Tim Carpenter can be reached at (785) 296-3005 or timothy.carpenter@cjonline.com.
The producer of that segment is no longer with the TV station... There was a police report filed against a reporter of the station for harassment: A woman who lived in the same apartment complex was repeatedly followed to work and home by an "undercover reporter," and she thought that she was being stalked. BTW, this is the same station that hooked up with a group that goes around suing police departments for "police brutality," and the station and the guy trying to stage the "arrest" were busted big time, but I don't know what ever happened to that case.
Mark
The Dems and RINOs little ‘golden boy’ shows his true colors. Ah, but they’ll defend him until the cows come home, because he’s pro-choice.
Did you notice they did not take into account the amount of time spent in court, interviewing witnesses, et al? They only worried about his hours actually in the office.
No, actually I didn't watch it. I figured KCTV, it was going to be sensationalist junk anyway and not worth the time.

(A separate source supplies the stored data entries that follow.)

-- ==== Sys2Proof/Machine/Tables.lean ====
section
/-! DEFINITION. The three read-only tables of the hardware (spec/10_state.md R39), printed row by row as the spec
prints them (spec/00_scope.md R17). That each entry is its defining formula (spec/40_field_arith.md R103, R104;
spec/41_sbox.md R121) is proved in Sys2Proof/Laws/Tables.lean (log 14). -/

namespace Sys2Proof.Machine

/-- Entry `c` of a table of words printed eight to a row (R17). -/
def wordTable (rows : List (List Word)) (c : Byte) : Word :=
  (rows.getD (c.toNat / 8) []).getD (c.toNat % 8) 0

/-- Entry `c` of a table of bytes printed sixteen to a row (R17). -/
def byteTable (rows : List (List Byte)) (c : Byte) : Byte :=
  (rows.getD (c.toNat / 16) []).getD (c.toNat % 16) 0

/-- The printed table MUL_A (R103). -/
def mulARows : List (List Word) :=
  [
    [0x00000000, 0xE19FCF13, 0x6B973726, 0x8A08F835, 0xD6876E4C, 0x3718A15F, 0xBD10596A, 0x5C8F9679],
    [0x05A7DC98, 0xE438138B, 0x6E30EBBE, 0x8FAF24AD, 0xD320B2D4, 0x32BF7DC7, 0xB8B785F2, 0x59284AE1],
    [0x0AE71199, 0xEB78DE8A, 0x617026BF, 0x80EFE9AC, 0xDC607FD5, 0x3DFFB0C6, 0xB7F748F3, 0x566887E0],
    [0x0F40CD01, 0xEEDF0212, 0x64D7FA27, 0x85483534, 0xD9C7A34D, 0x38586C5E, 0xB250946B, 0x53CF5B78],
    [0x1467229B, 0xF5F8ED88, 0x7FF015BD, 0x9E6FDAAE, 0xC2E04CD7, 0x237F83C4, 0xA9777BF1, 0x48E8B4E2],
    [0x11C0FE03, 0xF05F3110, 0x7A57C925, 0x9BC80636, 0xC747904F, 0x26D85F5C, 0xACD0A769, 0x4D4F687A],
    [0x1E803302, 0xFF1FFC11, 0x75170424, 0x9488CB37, 0xC8075D4E, 0x2998925D, 0xA3906A68, 0x420FA57B],
    [0x1B27EF9A, 0xFAB82089, 0x70B0D8BC, 0x912F17AF, 0xCDA081D6, 0x2C3F4EC5, 0xA637B6F0, 0x47A879E3]] ++
  [
    [0x28CE449F, 0xC9518B8C, 0x435973B9, 0xA2C6BCAA, 0xFE492AD3, 0x1FD6E5C0, 0x95DE1DF5, 0x7441D2E6],
    [0x2D699807, 0xCCF65714, 0x46FEAF21, 0xA7616032, 0xFBEEF64B, 0x1A713958, 0x9079C16D, 0x71E60E7E],
    [0x22295506, 0xC3B69A15, 0x49BE6220, 0xA821AD33, 0xF4AE3B4A, 0x1531F459, 0x9F390C6C, 0x7EA6C37F],
    [0x278E899E, 0xC611468D, 0x4C19BEB8, 0xAD8671AB, 0xF109E7D2, 0x109628C1, 0x9A9ED0F4, 0x7B011FE7],
    [0x3CA96604, 0xDD36A917, 0x573E5122, 0xB6A19E31, 0xEA2E0848, 0x0BB1C75B, 0x81B93F6E, 0x6026F07D],
    [0x390EBA9C, 0xD891758F, 0x52998DBA, 0xB30642A9, 0xEF89D4D0, 0x0E161BC3, 0x841EE3F6, 0x65812CE5],
    [0x364E779D, 0xD7D1B88E, 0x5DD940BB, 0xBC468FA8, 0xE0C919D1, 0x0156D6C2, 0x8B5E2EF7, 0x6AC1E1E4],
    [0x33E9AB05, 0xD2766416, 0x587E9C23, 0xB9E15330, 0xE56EC549, 0x04F10A5A, 0x8EF9F26F, 0x6F663D7C]] ++
  [
    [0x50358897, 0xB1AA4784, 0x3BA2BFB1, 0xDA3D70A2, 0x86B2E6DB, 0x672D29C8, 0xED25D1FD, 0x0CBA1EEE],
    [0x5592540F, 0xB40D9B1C, 0x3E056329, 0xDF9AAC3A, 0x83153A43, 0x628AF550, 0xE8820D65, 0x091DC276],
    [0x5AD2990E, 0xBB4D561D, 0x3145AE28, 0xD0DA613B, 0x8C55F742, 0x6DCA3851, 0xE7C2C064, 0x065D0F77],
    [0x5F754596, 0xBEEA8A85, 0x34E272B0, 0xD57DBDA3, 0x89F22BDA, 0x686DE4C9, 0xE2651CFC, 0x03FAD3EF],
    [0x4452AA0C, 0xA5CD651F, 0x2FC59D2A, 0xCE5A5239, 0x92D5C440, 0x734A0B53, 0xF942F366, 0x18DD3C75],
    [0x41F57694, 0xA06AB987, 0x2A6241B2, 0xCBFD8EA1, 0x977218D8, 0x76EDD7CB, 0xFCE52FFE, 0x1D7AE0ED],
    [0x4EB5BB95, 0xAF2A7486, 0x25228CB3, 0xC4BD43A0, 0x9832D5D9, 0x79AD1ACA, 0xF3A5E2FF, 0x123A2DEC],
    [0x4B12670D, 0xAA8DA81E, 0x2085502B, 0xC11A9F38, 0x9D950941, 0x7C0AC652, 0xF6023E67, 0x179DF174]] ++
  [
    [0x78FBCC08, 0x9964031B, 0x136CFB2E, 0xF2F3343D, 0xAE7CA244, 0x4FE36D57, 0xC5EB9562, 0x24745A71],
    [0x7D5C1090, 0x9CC3DF83, 0x16CB27B6, 0xF754E8A5, 0xABDB7EDC, 0x4A44B1CF, 0xC04C49FA, 0x21D386E9],
    [0x721CDD91, 0x93831282, 0x198BEAB7, 0xF81425A4, 0xA49BB3DD, 0x45047CCE, 0xCF0C84FB, 0x2E934BE8],
    [0x77BB0109, 0x9624CE1A, 0x1C2C362F, 0xFDB3F93C, 0xA13C6F45, 0x40A3A056, 0xCAAB5863, 0x2B349770],
    [0x6C9CEE93, 0x8D032180, 0x070BD9B5, 0xE69416A6, 0xBA1B80DF, 0x5B844FCC, 0xD18CB7F9, 0x301378EA],
    [0x693B320B, 0x88A4FD18, 0x02AC052D, 0xE333CA3E, 0xBFBC5C47, 0x5E239354, 0xD42B6B61, 0x35B4A472],
    [0x667BFF0A, 0x87E43019, 0x0DECC82C, 0xEC73073F, 0xB0FC9146, 0x51635E55, 0xDB6BA660, 0x3AF46973],
    [0x63DC2392, 0x8243EC81, 0x084B14B4, 0xE9D4DBA7, 0xB55B4DDE, 0x54C482CD, 0xDECC7AF8, 0x3F53B5EB]]

/-- The printed table MUL_AI (R104). -/
def mulAIRows : List (List Word) :=
  [
    [0x00000000, 0x180F40CD, 0x301E8033, 0x2811C0FE, 0x603CA966, 0x7833E9AB, 0x50222955, 0x482D6998],
    [0xC078FBCC, 0xD877BB01, 0xF0667BFF, 0xE8693B32, 0xA04452AA, 0xB84B1267, 0x905AD299, 0x88559254],
    [0x29F05F31, 0x31FF1FFC, 0x19EEDF02, 0x01E19FCF, 0x49CCF657, 0x51C3B69A, 0x79D27664, 0x61DD36A9],
    [0xE988A4FD, 0xF187E430, 0xD99624CE, 0xC1996403, 0x89B40D9B, 0x91BB4D56, 0xB9AA8DA8, 0xA1A5CD65],
    [0x5249BE62, 0x4A46FEAF, 0x62573E51, 0x7A587E9C, 0x32751704, 0x2A7A57C9, 0x026B9737, 0x1A64D7FA],
    [0x923145AE, 0x8A3E0563, 0xA22FC59D, 0xBA208550, 0xF20DECC8, 0xEA02AC05, 0xC2136CFB, 0xDA1C2C36],
    [0x7BB9E153, 0x63B6A19E, 0x4BA76160, 0x53A821AD, 0x1B854835, 0x038A08F8, 0x2B9BC806, 0x339488CB],
    [0xBBC11A9F, 0xA3CE5A52, 0x8BDF9AAC, 0x93D0DA61, 0xDBFDB3F9, 0xC3F2F334, 0xEBE333CA, 0xF3EC7307]] ++
  [
    [0xA492D5C4, 0xBC9D9509, 0x948C55F7, 0x8C83153A, 0xC4AE7CA2, 0xDCA13C6F, 0xF4B0FC91, 0xECBFBC5C],
    [0x64EA2E08, 0x7CE56EC5, 0x54F4AE3B, 0x4CFBEEF6, 0x04D6876E, 0x1CD9C7A3, 0x34C8075D, 0x2CC74790],
    [0x8D628AF5, 0x956DCA38, 0xBD7C0AC6, 0xA5734A0B, 0xED5E2393, 0xF551635E, 0xDD40A3A0, 0xC54FE36D],
    [0x4D1A7139, 0x551531F4, 0x7D04F10A, 0x650BB1C7, 0x2D26D85F, 0x35299892, 0x1D38586C, 0x053718A1],
    [0xF6DB6BA6, 0xEED42B6B, 0xC6C5EB95, 0xDECAAB58, 0x96E7C2C0, 0x8EE8820D, 0xA6F942F3, 0xBEF6023E],
    [0x36A3906A, 0x2EACD0A7, 0x06BD1059, 0x1EB25094, 0x569F390C, 0x4E9079C1, 0x6681B93F, 0x7E8EF9F2],
    [0xDF2B3497, 0xC724745A, 0xEF35B4A4, 0xF73AF469, 0xBF179DF1, 0xA718DD3C, 0x8F091DC2, 0x97065D0F],
    [0x1F53CF5B, 0x075C8F96, 0x2F4D4F68, 0x37420FA5, 0x7F6F663D, 0x676026F0, 0x4F71E60E, 0x577EA6C3]] ++
  [
    [0xE18D0321, 0xF98243EC, 0xD1938312, 0xC99CC3DF, 0x81B1AA47, 0x99BEEA8A, 0xB1AF2A74, 0xA9A06AB9],
    [0x21F5F8ED, 0x39FAB820, 0x11EB78DE, 0x09E43813, 0x41C9518B, 0x59C61146, 0x71D7D1B8, 0x69D89175],
    [0xC87D5C10, 0xD0721CDD, 0xF863DC23, 0xE06C9CEE, 0xA841F576, 0xB04EB5BB, 0x985F7545, 0x80503588],
    [0x0805A7DC, 0x100AE711, 0x381B27EF, 0x20146722, 0x68390EBA, 0x70364E77, 0x58278E89, 0x4028CE44],
    [0xB3C4BD43, 0xABCBFD8E, 0x83DA3D70, 0x9BD57DBD, 0xD3F81425, 0xCBF754E8, 0xE3E69416, 0xFBE9D4DB],
    [0x73BC468F, 0x6BB30642, 0x43A2C6BC, 0x5BAD8671, 0x1380EFE9, 0x0B8FAF24, 0x239E6FDA, 0x3B912F17],
    [0x9A34E272, 0x823BA2BF, 0xAA2A6241, 0xB225228C, 0xFA084B14, 0xE2070BD9, 0xCA16CB27, 0xD2198BEA],
    [0x5A4C19BE, 0x42435973, 0x6A52998D, 0x725DD940, 0x3A70B0D8, 0x227FF015, 0x0A6E30EB, 0x12617026]] ++
  [
    [0x451FD6E5, 0x5D109628, 0x750156D6, 0x6D0E161B, 0x25237F83, 0x3D2C3F4E, 0x153DFFB0, 0x0D32BF7D],
    [0x85672D29, 0x9D686DE4, 0xB579AD1A, 0xAD76EDD7, 0xE55B844F, 0xFD54C482, 0xD545047C, 0xCD4A44B1],
    [0x6CEF89D4, 0x74E0C919, 0x5CF109E7, 0x44FE492A, 0x0CD320B2, 0x14DC607F, 0x3CCDA081, 0x24C2E04C],
    [0xAC977218, 0xB49832D5, 0x9C89F22B, 0x8486B2E6, 0xCCABDB7E, 0xD4A49BB3, 0xFCB55B4D, 0xE4BA1B80],
    [0x17566887, 0x0F59284A, 0x2748E8B4, 0x3F47A879, 0x776AC1E1, 0x6F65812C, 0x477441D2, 0x5F7B011F],
    [0xD72E934B, 0xCF21D386, 0xE7301378, 0xFF3F53B5, 0xB7123A2D, 0xAF1D7AE0, 0x870CBA1E, 0x9F03FAD3],
    [0x3EA637B6, 0x26A9777B, 0x0EB8B785, 0x16B7F748, 0x5E9A9ED0, 0x4695DE1D, 0x6E841EE3, 0x768B5E2E],
    [0xFEDECC7A, 0xE6D18CB7, 0xCEC04C49, 0xD6CF0C84, 0x9EE2651C, 0x86ED25D1, 0xAEFCE52F, 0xB6F3A5E2]]

/-- The printed AES byte-substitution table (R121). -/
def sbox8Rows : List (List Byte) :=
  [
    [0x63, 0x7C, 0x77, 0x7B, 0xF2, 0x6B, 0x6F, 0xC5, 0x30, 0x01, 0x67, 0x2B, 0xFE, 0xD7, 0xAB, 0x76],
    [0xCA, 0x82, 0xC9, 0x7D, 0xFA, 0x59, 0x47, 0xF0, 0xAD, 0xD4, 0xA2, 0xAF, 0x9C, 0xA4, 0x72, 0xC0],
    [0xB7, 0xFD, 0x93, 0x26, 0x36, 0x3F, 0xF7, 0xCC, 0x34, 0xA5, 0xE5, 0xF1, 0x71, 0xD8, 0x31, 0x15],
    [0x04, 0xC7, 0x23, 0xC3, 0x18, 0x96, 0x05, 0x9A, 0x07, 0x12, 0x80, 0xE2, 0xEB, 0x27, 0xB2, 0x75],
    [0x09, 0x83, 0x2C, 0x1A, 0x1B, 0x6E, 0x5A, 0xA0, 0x52, 0x3B, 0xD6, 0xB3, 0x29, 0xE3, 0x2F, 0x84],
    [0x53, 0xD1, 0x00, 0xED, 0x20, 0xFC, 0xB1, 0x5B, 0x6A, 0xCB, 0xBE, 0x39, 0x4A, 0x4C, 0x58, 0xCF],
    [0xD0, 0xEF, 0xAA, 0xFB, 0x43, 0x4D, 0x33, 0x85, 0x45, 0xF9, 0x02, 0x7F, 0x50, 0x3C, 0x9F, 0xA8],
    [0x51, 0xA3, 0x40, 0x8F, 0x92, 0x9D, 0x38, 0xF5, 0xBC, 0xB6, 0xDA, 0x21, 0x10, 0xFF, 0xF3, 0xD2]] ++
  [
    [0xCD, 0x0C, 0x13, 0xEC, 0x5F, 0x97, 0x44, 0x17, 0xC4, 0xA7, 0x7E, 0x3D, 0x64, 0x5D, 0x19, 0x73],
    [0x60, 0x81, 0x4F, 0xDC, 0x22, 0x2A, 0x90, 0x88, 0x46, 0xEE, 0xB8, 0x14, 0xDE, 0x5E, 0x0B, 0xDB],
    [0xE0, 0x32, 0x3A, 0x0A, 0x49, 0x06, 0x24, 0x5C, 0xC2, 0xD3, 0xAC, 0x62, 0x91, 0x95, 0xE4, 0x79],
    [0xE7, 0xC8, 0x37, 0x6D, 0x8D, 0xD5, 0x4E, 0xA9, 0x6C, 0x56, 0xF4, 0xEA, 0x65, 0x7A, 0xAE, 0x08],
    [0xBA, 0x78, 0x25, 0x2E, 0x1C, 0xA6, 0xB4, 0xC6, 0xE8, 0xDD, 0x74, 0x1F, 0x4B, 0xBD, 0x8B, 0x8A],
    [0x70, 0x3E, 0xB5, 0x66, 0x48, 0x03, 0xF6, 0x0E, 0x61, 0x35, 0x57, 0xB9, 0x86, 0xC1, 0x1D, 0x9E],
    [0xE1, 0xF8, 0x98, 0x11, 0x69, 0xD9, 0x8E, 0x94, 0x9B, 0x1E, 0x87, 0xE9, 0xCE, 0x55, 0x28, 0xDF],
    [0x8C, 0xA1, 0x89, 0x0D, 0xBF, 0xE6, 0x42, 0x68, 0x41, 0x99, 0x2D, 0x0F, 0xB0, 0x54, 0xBB, 0x16]]

/-- `MUL_A[c]` (R103): the product of the byte `c` with alpha^4. -/
def mulA (c : Byte) : Word := wordTable mulARows c

/-- `MUL_AI[c]` (R104): the product of the byte `c` with alpha^-1. -/
def mulAI (c : Byte) : Word := wordTable mulAIRows c

/-- `SBOX8[a]` (R121). -/
def sbox8 (a : Byte) : Byte := byteTable sbox8Rows a

end Sys2Proof.Machine
end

Phill's getting ready for life after politics, so it's not surprising he isn't around the office a lot. Before Morrison stepped in it, the expectation was that Phill would be resigning soon, perhaps as early as this month so his replacement would have time to build a record and run as an incumbant. Kobach would like to win the office back in November, he needs to show some sort of victory to build his record in preparation for his senate run. But with the Morrison scandal I've no doubt that now Phill will stay and try and see it through. The worse it gets for Morrison the better it'll be for the Republican candidate, whoever he is.